The (Early) Literature of COVID-19

Mondays, March – May 2022
5:00 p.m. – 6:15 p.m.

You can get 2 OZN points for participating in a single session, and you will be granted 15 OZN for taking part in all five seminars.
Check how to collect OZN points online here.

Where?

Sessions will be held via Zoom on Mondays (5:00 p.m. – 6:15 p.m.) under the same Zoom link throughout the summer term. To attend, click the button below, and join the meeting.

Meeting ID: 880 9638 7276
Passcode: 895373

What?

This open seminar will explore initial literary responses to the ongoing SARS-CoV-2 pandemic, offering participants opportunities to talk through this world-changing event. Each out of five sessions will be organized around a different theme and will pair a small set of literary texts with an appropriate theory or news source. By the end of the seminar, participants should be able to not only identify but also to interpret and evaluate common features of early COVID literature within and beyond the United States.

Who?

Raymond Malewitz is an Associate Professor of English at Oregon State University.

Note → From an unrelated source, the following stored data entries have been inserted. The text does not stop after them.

/-- An engine class by its code (R406). -/
def clsOfCode : Nat → Option EngCls
  | 0 => some .copy
  | 1 => some .matrix
  | 2 => some .epilogue
  | 3 => some .sparse
  | 4 => some .pool
  | 5 => some .steep
  | 6 => some .exchange
  | _ => none

/-- A saved command: its record without handles. -/
structure SavedCmd where
  cls : EngCls
  started : Bool
  team : Nat
  looked : Option Bool
  instr : Instr
  vals : List Nat
  cap : List Byte
  progress : Nat
  deriving DecidableEq, Repr

/-- Read a command record at an offset, with the offset after it (R406, R47). -/
def savedCmdAt (b : List Byte) (o : Nat) : Option (SavedCmd × Nat) :=
  let n := fieldAt b (o + 12) 4
  let look := fieldAt b (o + 11) 1
  match clsOfCode (fieldAt b (o + 8) 1),
    decodeWords (BitVec.ofNat 32 (fieldAt b o 4)) (BitVec.ofNat 32 (fieldAt b (o + 4) 4)) with
  | some c, .ok i =>
    if 1 < fieldAt b (o + 9) 1 ∨ 4 ≤ look ∨ !zeroAt b (o + 56) 72 then none
    else some (⟨c, fieldAt b (o + 9) 1 == 1, fieldAt b (o + 10) 1, if look % 2 = 1 then some (look / 2 == 1) else none, i,
      (List.range 4).map fun k => fieldAt b (o + 16 + 8 * k) 8, (b.drop (o + 128)).take n, fieldAt b (o + 48) 8⟩,
      o + 128 + up128 n)
  | _, _ => none

/-- Read command records one after another. -/
def savedCmds (b : List Byte) : Nat → Nat → Option (List SavedCmd)
  | 0, _ => some []
  | k + 1, o => match savedCmdAt b o with
    | none => none
    | some (c, o) => match savedCmds b k o with
      | none => none
      | some r => some (c :: r)

/-- Read queue images one after another: index and bytes (R405). A reserved byte of the header of an image or of the queue
(R195) that is not zero is refused (R47, log 39). -/
def savedQueues (b : List Byte) : Nat → Nat → Option (List (Nat × List Byte))
  | 0, _ => some []
  | k + 1, o =>
    let n := fieldAt b (o + 8) 8
    let q := (b.drop (o + 128)).take n
    if 16 ≤ fieldAt b o 1 ∨ !zeroAt b (o + 1) 7 ∨ !zeroAt b (o + 16) 112 ∨ !zeroAt q 9 3 ∨ !zeroAt q 16 112 then none
    else match savedQueues b k (o + 128 + up128 n) with
      | none => none
      | some r => some ((fieldAt b o 1, q) :: r)

/-- What an engine block holds. -/
structure SavedEngines where
  ring : Option Ring
  steep : Option Steep
  cursor : Nat
  acked : List (Nat × Nat)
  cmds : List SavedCmd
  queues : List (Nat × List Byte)
  spad : List Byte
  deriving DecidableEq, Repr

/-- Read an engine block for a gang (R405, R47). -/
def savedEngines (g : Gang) (b : List Byte) : Option SavedEngines :=
  let fl := fieldAt b 0xC 1
  let ring := if fl % 2 = 1 then (ringAt b (fieldAt b 0x10 8)).map some else some none
  let steep := if fl / 2 % 2 = 1 then
      some ⟨BitVec.ofNat 64 (fieldAt b 0x40 8), BitVec.ofNat 64 (fieldAt b 0x48 8), fieldAt b 0x50 2,
        BitVec.ofNat 32 (fieldAt b 0x54 4), BitVec.ofNat 32 (fieldAt b 0x58 4)⟩
    else none
  match ring, savedCmds b (fieldAt b 8 4) (fieldAt b 0x18 8), savedQueues b (min 17 (fieldAt b 0x30 4)) (fieldAt b 0x20 8) with
  | some r, some cs, some qs =>
    if 8 ≤ fl ∨ !zeroAt b 0xD 3 ∨ !zeroAt b 0x38 8 ∨ !zeroAt b 0x52 2 ∨ !zeroAt b 0x5C 36 ∨ !zeroAt b 0x184 124 ∨
        fieldAt b 0x34 4 ≠ g.spadSize ∨ 16 < fieldAt b 0x30 4 then none
    else some ⟨r, steep, fieldAt b 0x80 4,
      (List.range 64).filterMap fun p =>
        let v := fieldAt b (0x84 + 4 * p) 4
        if v = 0 then none else some (p, v),
      cs, qs, (b.drop (fieldAt b 0x28 8)).take g.spadSize⟩
  | _, _, _ => none

/-! ## The whole area (R42) -/

/-- A handle's team of a group at an index. -/
def teamAt (l : List (Nat × Team)) (grp ix : Nat) : Option (Nat × Team) :=
  l.find? fun p => p.2.group == grp && p.2.index == ix

/-- The kernel registers that go along with a team: it is inside a handler (R402). -/
def State.kernelOf (s : State) (t : Team) : Option Kernel :=
  if t.inHandler && !t.ended then some (t.kimg.getD (s.kernel t.slotKey)) else none

/-- The team blocks of a gang by group × 16 + team, in order. -/
def State.teamBlocks (s : State) (ts : List (Nat × Team)) : List (Nat × List Byte) :=
  (List.range 256).filterMap fun k => match teamAt ts (k / 16) (k % 16) with
    | some (_, t) => some (k, t.block (s.kernelOf t))
    | none => none

/-- A save area without its sequence number and status (R42); `ts` are the gang's teams, those of its queued records among
them. -/
def State.areaImage (s : State) (gid : Nat) (ts : List (Nat × Team)) (seq : Addr) (status : Nat) : List Byte :=
  let g := s.gang gid
  let u := s.launchOf g
  let eb := s.engineBlock gid
  let blocks := s.teamBlocks ts
  let offs := (blocks.foldl (fun (a : Nat × List (Nat × Nat)) b => (a.1 + b.2.length, a.2 ++ [(b.1, a.1)]))
    (0x9B00 + eb.length, [])).2
  padTo 256 (leBytes 4 g.job.toNat ++ leBytes 4 g.index ++ leBytes 8 (s.copyAddr u.store) ++ leBytes 8 seq.toNat ++
    leBytes 1 g.groups.length ++ leBytes 1 (u.lrec.stage g.stage).teams ++ leBytes 1 g.granule ++ leBytes 1 status) ++
  ((List.range 256).flatMap fun k => leBytes 8 (dget 0 offs k)) ++
  padTo 2048 (g.groups.flatMap Group.barrImage) ++ g.tilesImage ++
  ((List.range 16).flatMap fun k => s.bindImage g k) ++ g.tagsImage ++ eb ++ (blocks.map (·.2)).flatten

/-- The PC that a block holds: its bits [1:0] are zero, whatever the bytes hold (R49; DEDUCED, log 39). -/
def pcAt (b : List Byte) : Addr := BitVec.ofNat 64 (fieldAt b 0 8 / 4 * 4)

/-- A restored team: what its block holds (R45, R47), beside what the device keeps of it. -/
def Team.fromBlock (t : Team) (b : List Byte) : Option Team :=
  let n := t.nlanes
  let fl := fieldAt b 0xB 1 % 2 == 1
  if !teamPartOk b n then none
  else match stackAt (b.drop 0x600) n (fieldAt b 0xA 1), mapWords (b.drop 0x4800) n fl with
    | some stk, some ws =>
      let ks := segKeys ws
      if fieldAt b 0x14 4 ≠ ks.length ∨ !zeroAt b 0x4A40 64 then none
      else
        let t := t.loadRegs b
        let kern := if fl then
            some (kernelFrom (kernScalars b) (b.drop (0x4A80 + 128 * ks.length)))
          else none
        some { t with
          pc := pcAt b, mode := BitVec.ofNat 16 (fieldAt b 8 2)
          active := maskAt b 0x40 &&& laneMask n, stk := stk, segs := segsFrom ks (b.drop 0x4A80)
          ended := fieldAt b 0xB 1 / 4 % 2 == 1, kimg := kern, pend := [], wait := none, ticket := 0, w := 0
          badRegs := [] }
    | _, _ => none

/-- Read the blocks of a gang's teams. A team for which the offset table holds 0 stays as the device held it: R42 says only that
0 stands for none (DESIGN CHOICE, log 40). -/
def blocksFrom (b : List Byte) : List (Nat × Team) → Option (List (Nat × Team))
  | [] => some []
  | (k, t) :: r =>
    let o := fieldAt b (0x100 + 8 * (16 * t.group + t.index)) 8
    match if o = 0 then some t else t.fromBlock (b.drop o), blocksFrom b r with
    | some t, some l => some ((k, t) :: l)
    | _, _ => none

/-- What a save area holds. -/
structure SavedGang where
  teams : List (Nat × Team)
  barr : List (Vector Barrier 16)
  tiles : Vector Tile 64
  queues : Vector QBind 16
  tags : List (Nat × Nat)
  eng : SavedEngines
  deriving DecidableEq, Repr

/-- Barriers of groups at offsets 128 apart. -/
def allBarriers (b : List Byte) : Nat → Nat → Option (List (Vector Barrier 16))
  | 0, _ => some []
  | n + 1, o => match barriersAt b o, allBarriers b n (o + 128) with
    | some x, some r => some (x :: r)
    | _, _ => none

/-- Read a save area for a suspended gang (R47, R403); reserved bytes must be zero, those of the barrier words of groups that
the gang does not have among them (log 39). -/
def savedGang (x : Susp) (b : List Byte) : Option SavedGang :=
  match blocksFrom b x.teams, allBarriers b 16 0x900, tilesAt b 0x1100, bindsAt b 0x1900,
    tagsAt b 0x1B00, savedEngines x.gang (b.drop 0x9B00) with
  | some ts, some bs, some ti, some qs, some tg, some e =>
    if zeroAt b 0x1C 228 then some ⟨ts, bs, ti, qs, tg, e⟩ else none
  | _, _, _, _, _, _ => none

end Sys2Proof.Machine
end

He is the author of The Practice of Misuse: Rugged Consumerism in Contemporary American Culture (Stanford University Press, 2014) and has published essays in journals such as PMLACritical InquiryModern Fiction Studies, and Configurations and in popular news outlets such as The Washington Post. His current book project is a cultural history of animal diseases and their management. Prof. Raymond Malewitz is a Fulbright Distinguished Chair of American Studies at the University of Warsaw during the Spring term 2022, where he teaches two classes and delivers a lecture for the American Studies Colloquium Series.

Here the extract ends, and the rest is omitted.